Они уселись за стол, и хозяин корчмы принёс им вина, поклонившись Шуту. Кроме них в корчме сидели всего два местных жителя, обсуждавших за кружкой вина мировую политику.
— Мавры больше не сунутся! — утверждал тот, что постарше. — Они помнят, как Мартелл их разбил в битве при Пуатье, а Шарлемань основал испанскую марку. Пусть сидят за своими горами и нос не высовывают!
— А забыл, что Барселону мавры захватили, что собор Святого Иакова сожгли? — горячился второй. — Вот теперь и на нас попрут. Альмансур — грозный воин.
— Был, да весь вышел, — не соглашался первый. — Ему уже за шестьдесят — одной ногой в могиле стоит. Какой из него вояка?
Послушав разговор, Артур с улыбкой кивнул на спорщиков.
— Я вижу, что жизнь у вас бурлит не хуже, чем в наши времена.
— Бурлит, бурлит… — усмехнулся Шут. — Я не помню мирных времён. У нас нет храма Януса, но, если б он был, его двери всегда были бы нараспашку.
— Да и в римской империи его двери запирались не часто, — заметил Артур. — Не живётся людям мирно.
— У вас тоже воюют?
— Воюют, — грустно подтвердил Артур. — Не так часто, но войны жестокие… У вас более честные войны — один на один. Побеждает тот, кто сильней и умней. А у нас один человек, нажав пальчиком кнопку, может убить миллионы людей.
— Это как это? — поразился Шут, но Артур только махнул рукой.
— Научный прогресс… Наука — слепая сила. Может спасти человечество, может его уничтожить.
Посидев полчаса и согревшись, Артур с Шутом вышли на непривычно пустую площадь. Торговые ряды были разобраны, остались только какие-то кучки мусора, занесённые снегом.

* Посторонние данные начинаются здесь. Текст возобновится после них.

-- ==== Sys2Proof/Tests/Slice0.lean ====
section
/-! SUPPORT. Tests of the model against the worked vectors of spec/95_test_vectors.md, and one witness for every statement
that has hypotheses. Every expected value is the spec's, or worked out by hand from its rules. -/

namespace Sys2Proof.Tests

open Sys2Proof.Machine Host

/-! ## Small states -/

/-- Reset values with boot done, the pin not pressed, and the released level high. -/
def idle0 : State := { State.reset with booted := true, ovrPin := true, actPin := false, relLevel := true }

/-- The event of tag frame `Tk` of 95_test_vectors.md. -/
def tagEvent (k : Byte) : TagEvent :=
  { ant := 0x01, pc := [0x30, 0x00]
    epc := [0xE2, 0x00, 0x00, 0x17, 0x22, 0x0B, 0x01, 0x23, 0x45, 0x67, 0x89, k], trailing := [] }

/-- The wire bytes of tag frame `T` (95_test_vectors.md), with the checksum byte as an argument. -/
def tagFrame (c : Byte) : List Byte :=
  [0xA0, 0x12, 0x01, 0x89, 0x01, 0x30, 0x00, 0xE2, 0x00, 0x00, 0x17, 0x22, 0x0B, 0x01, 0x23, 0x45, 0x67, 0x89, 0xAB, c]

/-- The frame of `T`, as 95_test_vectors.md L2.4 gives it. -/
def tagDecoded : ResponseFrame :=
  { head := 0xA0, length := 0x12, address := 0x01, command := 0x89
    data := [0x01, 0x30, 0x00, 0xE2, 0x00, 0x00, 0x17, 0x22, 0x0B, 0x01, 0x23, 0x45, 0x67, 0x89, 0xAB]
    checksum := 0x69, chkCalc := 0x69, chkOk := true }

/-- The frame of `A0 03 01 70 EC` (95_test_vectors.md D-1). -/
def shortDecoded : ResponseFrame :=
  { head := 0xA0, length := 0x03, address := 0x01, command := 0x70, data := [], checksum := 0xEC, chkCalc := 0xEC
    chkOk := true }

/-- `n` events in the FIFO. -/
def withEvents (n : Nat) : State := { idle0 with fifo := List.replicate n (tagEvent 0xAB) }

/-- A full FIFO, with one event pending. -/
def stalled : State := { withEvents 10 with rxPending := some (tagEvent 0xAB) }

/-- Waiting for the override, the next sample in `c` ms, the pin at `v`. -/
def waiting (c : Nat) (v : Bool) : State :=
  { idle0 with
    ls := .waitingForOverride, act := .released, actPin := true, cur := some (tagEvent 0xAB), pollCnt := c, ovrPin := v }

/-- Re-locking, with `c` ms left. -/
def relocking (c : Nat) : State :=
  { idle0 with ls := .relocking, act := .released, actPin := true, cur := some (tagEvent 0xAB), relockCnt := c }

/-! ## Well-formedness: each check refuses an ill-formed request -/

theorem test_wf_reset : (Instr.reset 0xFF [0x00]).wellFormed = false := by decide
theorem test_wf_getFirmwareVersion : (Instr.getFirmwareVersion 0xFF [0x00]).wellFormed = false := by decide
theorem test_wf_setBaudRate : (Instr.setBaudRate 0xFF []).wellFormed = false := by decide
theorem test_wf_setFrequencyRegion : (Instr.setFrequencyRegion 0xFF [0x01, 0x00]).wellFormed = false := by decide
theorem test_wf_getFrequencyRegion : (Instr.getFrequencyRegion 0xFF [0x00]).wellFormed = false := by decide
theorem test_wf_setWorkingAntenna : (Instr.setWorkingAntenna 0xFF [0x00, 0x00]).wellFormed = false := by decide
theorem test_wf_getWorkingAntenna : (Instr.getWorkingAntenna 0xFF [0x00]).wellFormed = false := by decide
theorem test_wf_setOutputPower : (Instr.setOutputPower 0xFF []).wellFormed = false := by decide
theorem test_wf_getOutputPower : (Instr.getOutputPower 0xFF [0x00]).wellFormed = false := by decide
theorem test_wf_setDrmMode : (Instr.setDrmMode 0xFF []).wellFormed = false := by decide
theorem test_wf_getDrmMode : (Instr.getDrmMode 0xFF [0x00]).wellFormed = false := by decide
theorem test_wf_setAntDetectMode : (Instr.setAntDetectMode 0xFF []).wellFormed = false := by decide
theorem test_wf_getAntDetectMode : (Instr.getAntDetectMode 0xFF [0x00]).wellFormed = false := by decide
theorem test_wf_setReaderAddress_count : (Instr.setReaderAddress 0xFF [0xFF, 0x00]).wellFormed = false := by decide
theorem test_wf_setReaderAddress_broadcast : (Instr.setReaderAddress 0xFF [0xFF]).wellFormed = false := by decide
theorem test_wf_startRealtimeInventory : (Instr.startRealtimeInventory 0xFF []).wellFormed = false := by decide
theorem test_wf_startNamedInventory : (Instr.startNamedInventory 0xFF []).wellFormed = false := by decide
theorem test_wf_encode : (Instr.encode 0x89 0xFF (List.replicate 27 0)).wellFormed = false := by decide
theorem test_wf_encode_limit : (Instr.encode 0x89 0xFF (List.replicate 26 0)).wellFormed = true := by decide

— Пойдём в дом Петра, я сейчас там проживаю. В графский замок вернуться не могу. Виконт думает, что я вас сторожу.
Петра они дома не застали, открыла им его сестра Мартина. Быстро накрыла на стол и угостила их горячей овсяной кашей.
— Что вы лошади что ли? — овёс едите, — проявил недовольство Шут.
— Пшеница кончилась, — ответила Мартина. — Десять раз говорила Петру летом — купи побольше! Этот вахлак ничего не слышит. А зимой пшеница дорогая.